Article ID: | iaor19951308 |
Country: | United Kingdom |
Volume: | 22 |
Issue: | 4 |
Start Page Number: | 419 |
End Page Number: | 433 |
Publication Date: | Apr 1995 |
Journal: | Computers and Operations Research |
Authors: | Friedman Moshe, F. |
Keywords: | statistics: general |
The paper is concerned with the statistical analysis of rules designed to handle deviations from a prescribed tolerance interval, named a deadband, around a desired specification for a production process. The rules are ostensibly designated to recalibrate the process at the intended specification and as such reflect a certain interpretation of the deviation from it-either a machine shift or a random error or any combination thereof. The true nature of the deviations, however, is always unknown.
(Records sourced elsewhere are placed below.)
-- ==== Sys2Proof/Machine/Fp.lean ====
section
/-! DEFINITION. Scalar FP32 instructions (10 R217-R220). -/

namespace Sys2Proof.Machine

/-- The FP32 pattern in bits [31:0] (R218). -/
def f32Of (x : Word) : Nat := low x.toNat 32

/-- The FP32 value in bits [31:0] (R218). -/
def valOf (x : Word) : FVal := decodeFp fmtF32 (f32Of x)

/-! ### Shapes: each takes operands as words and gives the register's value and the flags -/

/-- A fixed-latency FP32 instruction of one operand; `half` where it reads [31:0] only (R363). -/
def fp1 (half : Bool) (rd a : Reg) (f : Word → Nat × Flags) (s : State) : Out :=
  if s.badS half [a] then s.poisonS
  else
    let (x, fl) := f (s.opS 0 a)
    (s.produceFixed [(.s rd.toNat, x)] fl).retire

/-- A fixed-latency FP32 instruction of two operands. -/
def fp2 (rd a b : Reg) (f : Word → Word → Nat × Flags) (s : State) : Out :=
  if s.badS true [a, b] then s.poisonS
  else
    let (x, fl) := f (s.opS 0 a) (s.opS 1 b)
    (s.produceFixed [(.s rd.toNat, x)] fl).retire

/-- A fixed-latency FP32 instruction of three operands. -/
def fp3 (rd a b c : Reg) (f : Word → Word → Word → Nat × Flags) (s : State) : Out :=
  if s.badS true [a, b, c] then s.poisonS
  else
    let (x, fl) := f (s.opS 0 a) (s.opS 1 b) (s.opS 2 c)
    (s.produceFixed [(.s rd.toNat, x)] fl).retire

/-- A comparison's 64-bit 1 or 0, with no flag (R219). -/
def fpBool (b : Bool) : Nat × Flags := (if b then 1 else 0, 0)

/-- A conversion from an integer (R220). -/
def intToF32 (m : Rm) (z : Int) : Nat × Flags := roundInt fmtF32 m false z 0

/-! ### Arithmetic (R218) -/

/-- FADD. -/
def execFadd (rd rs1 rs2 : Reg) (rm : Rm) (s : State) : Out :=
  fp2 rd rs1 rs2 (fun a b => addFp fmtF32 (s.cur.mode rm) (valOf a) (valOf b)) s
/-- FSUB. -/
def execFsub (rd rs1 rs2 : Reg) (rm : Rm) (s : State) : Out :=
  fp2 rd rs1 rs2 (fun a b => addFp fmtF32 (s.cur.mode rm) (valOf a) (valOf b).neg) s
/-- FMUL. -/
def execFmul (rd rs1 rs2 : Reg) (rm : Rm) (s : State) : Out :=
  fp2 rd rs1 rs2 (fun a b => mulFp fmtF32 (s.cur.mode rm) (valOf a) (valOf b)) s
/-- FDIV: a variable-latency producer. -/
def execFdiv (rd rs1 rs2 : Reg) (rm : Rm) (s : State) : Out :=
  if s.badS true [rs1, rs2] then s.poisonS
  else
    let a := s.opS 0 rs1
    let b := s.opS 1 rs2
    let (x, fl) := divFp fmtF32 (s.cur.mode rm) (valOf a) (valOf b)
    (s.produceVar [{ reg := .s rd.toNat, val := x }] fl none [a, b]).retire
/-- FSQRT: a variable-latency producer. -/
def execFsqrt (rd rs1 : Reg) (rm : Rm) (s : State) : Out :=
  if s.badS true [rs1] then s.poisonS
  else
    let a := s.opS 0 rs1
    let (x, fl) := sqrtFp fmtF32 (s.cur.mode rm) (valOf a)
    (s.produceVar [{ reg := .s rd.toNat, val := x }] fl none [a]).retire
/-- FFMA. -/
def execFfma (rd rs1 rs2 rs3 : Reg) (rm : Rm) (s : State) : Out :=
  fp3 rd rs1 rs2 rs3 (fun a b c => fmaFp fmtF32 (s.cur.mode rm) (valOf a) (valOf b) (valOf c)) s

/-! ### Without rounding (R219) -/

/-- FMIN. -/
def execFmin (rd rs1 rs2 : Reg) (s : State) : Out :=
  fp2 rd rs1 rs2 (fun a b => (minMaxFp fmtF32 false (f32Of a) (f32Of b), 0)) s
/-- FMAX. -/
def execFmax (rd rs1 rs2 : Reg) (s : State) : Out :=
  fp2 rd rs1 rs2 (fun a b => (minMaxFp fmtF32 true (f32Of a) (f32Of b), 0)) s
/-- FCMP_EQ. -/
def execFcmpEq (rd rs1 rs2 : Reg) (s : State) : Out := fp2 rd rs1 rs2 (fun a b => fpBool (cmpFp .eq (valOf a) (valOf b))) s
/-- FCMP_LT. -/
def execFcmpLt (rd rs1 rs2 : Reg) (s : State) : Out := fp2 rd rs1 rs2 (fun a b => fpBool (cmpFp .lt (valOf a) (valOf b))) s
/-- FCMP_LE. -/
def execFcmpLe (rd rs1 rs2 : Reg) (s : State) : Out := fp2 rd rs1 rs2 (fun a b => fpBool (cmpFp .le (valOf a) (valOf b))) s
/-- FCMP_UO. -/
def execFcmpUo (rd rs1 rs2 : Reg) (s : State) : Out := fp2 rd rs1 rs2 (fun a b => fpBool (cmpFp .uo (valOf a) (valOf b))) s
/-- FCLASS. -/
def execFclass (rd rs1 : Reg) (s : State) : Out := fp1 true rd rs1 (fun a => (classFp (f32Of a), 0)) s
/-- FNEG. -/
def execFneg (rd rs1 : Reg) (s : State) : Out := fp1 true rd rs1 (fun a => (f32Of a ^^^ 2 ^ 31, 0)) s
/-- FABS. -/
def execFabs (rd rs1 : Reg) (s : State) : Out := fp1 true rd rs1 (fun a => (low (f32Of a) 31, 0)) s

/-! ### Conversions (R220) -/

/-- FCVT_I32_F32: sign-extended to 64 bits. -/
def execFcvtI32F32 (rd rs1 : Reg) (rm : Rm) (s : State) : Out :=
  fp1 true rd rs1 (fun a =>
    let (x, fl) := cvtToInt (s.cur.mode rm) 32 (-(2 ^ 31 : Nat)) (2 ^ 31 - 1 : Nat) (valOf a)
    ((sextWord 32 x).toNat, fl)) s
/-- FCVT_N32_F32: zero-extended. -/
def execFcvtN32F32 (rd rs1 : Reg) (rm : Rm) (s : State) : Out :=
  fp1 true rd rs1 (fun a => cvtToInt (s.cur.mode rm) 32 0 (2 ^ 32 - 1 : Nat) (valOf a)) s
/-- FCVT_I64_F32. -/
def execFcvtI64F32 (rd rs1 : Reg) (rm : Rm) (s : State) : Out :=
  fp1 true rd rs1 (fun a => cvtToInt (s.cur.mode rm) 64 (-(2 ^ 63 : Nat)) (2 ^ 63 - 1 : Nat) (valOf a)) s
/-- FCVT_F32_I32. -/
def execFcvtF32I32 (rd rs1 : Reg) (rm : Rm) (s : State) : Out :=
  fp1 true rd rs1 (fun a => intToF32 (s.cur.mode rm) (toSigned 32 a.toNat)) s
/-- FCVT_F32_N32. -/
def execFcvtF32N32 (rd rs1 : Reg) (rm : Rm) (s : State) : Out :=
  fp1 true rd rs1 (fun a => intToF32 (s.cur.mode rm) (low a.toNat 32 : Nat)) s
/-- FCVT_F32_I64: it reads the whole register. -/
def execFcvtF32I64 (rd rs1 : Reg) (rm : Rm) (s : State) : Out :=
  fp1 false rd rs1 (fun a => intToF32 (s.cur.mode rm) a.toInt) s

end Sys2Proof.Machine
end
Statistically it is assumed that any actual measurement is symmetrically distributed around the last calibrated value of the production process and that the repeated calibratins only shift around the location of the said distribution but do not alter its shape. The analysis is done under the hypothesis that all deviations are indeed random errors and are not due to any machine shift, namely, a null hypothesis type background. The principal parameters engendered by the calibration rules are investigated. First it is proven that the repeated, and possibly frequent, adjustments to the production process do not fundamentally affect it in the sense that the expectation of any calibrated value remains the original specification of the process. This property is crucial since otherwise the calibration rules would have generated bias rendering them useless. Next an expression is developed for the variance of the calibrated values. Because of the prohibitive form of the latter it is necessary to resort to simulation in order to explore its behavior. The paper ends with a suggested plan for the study of the same parameters under alternative type hypotheses.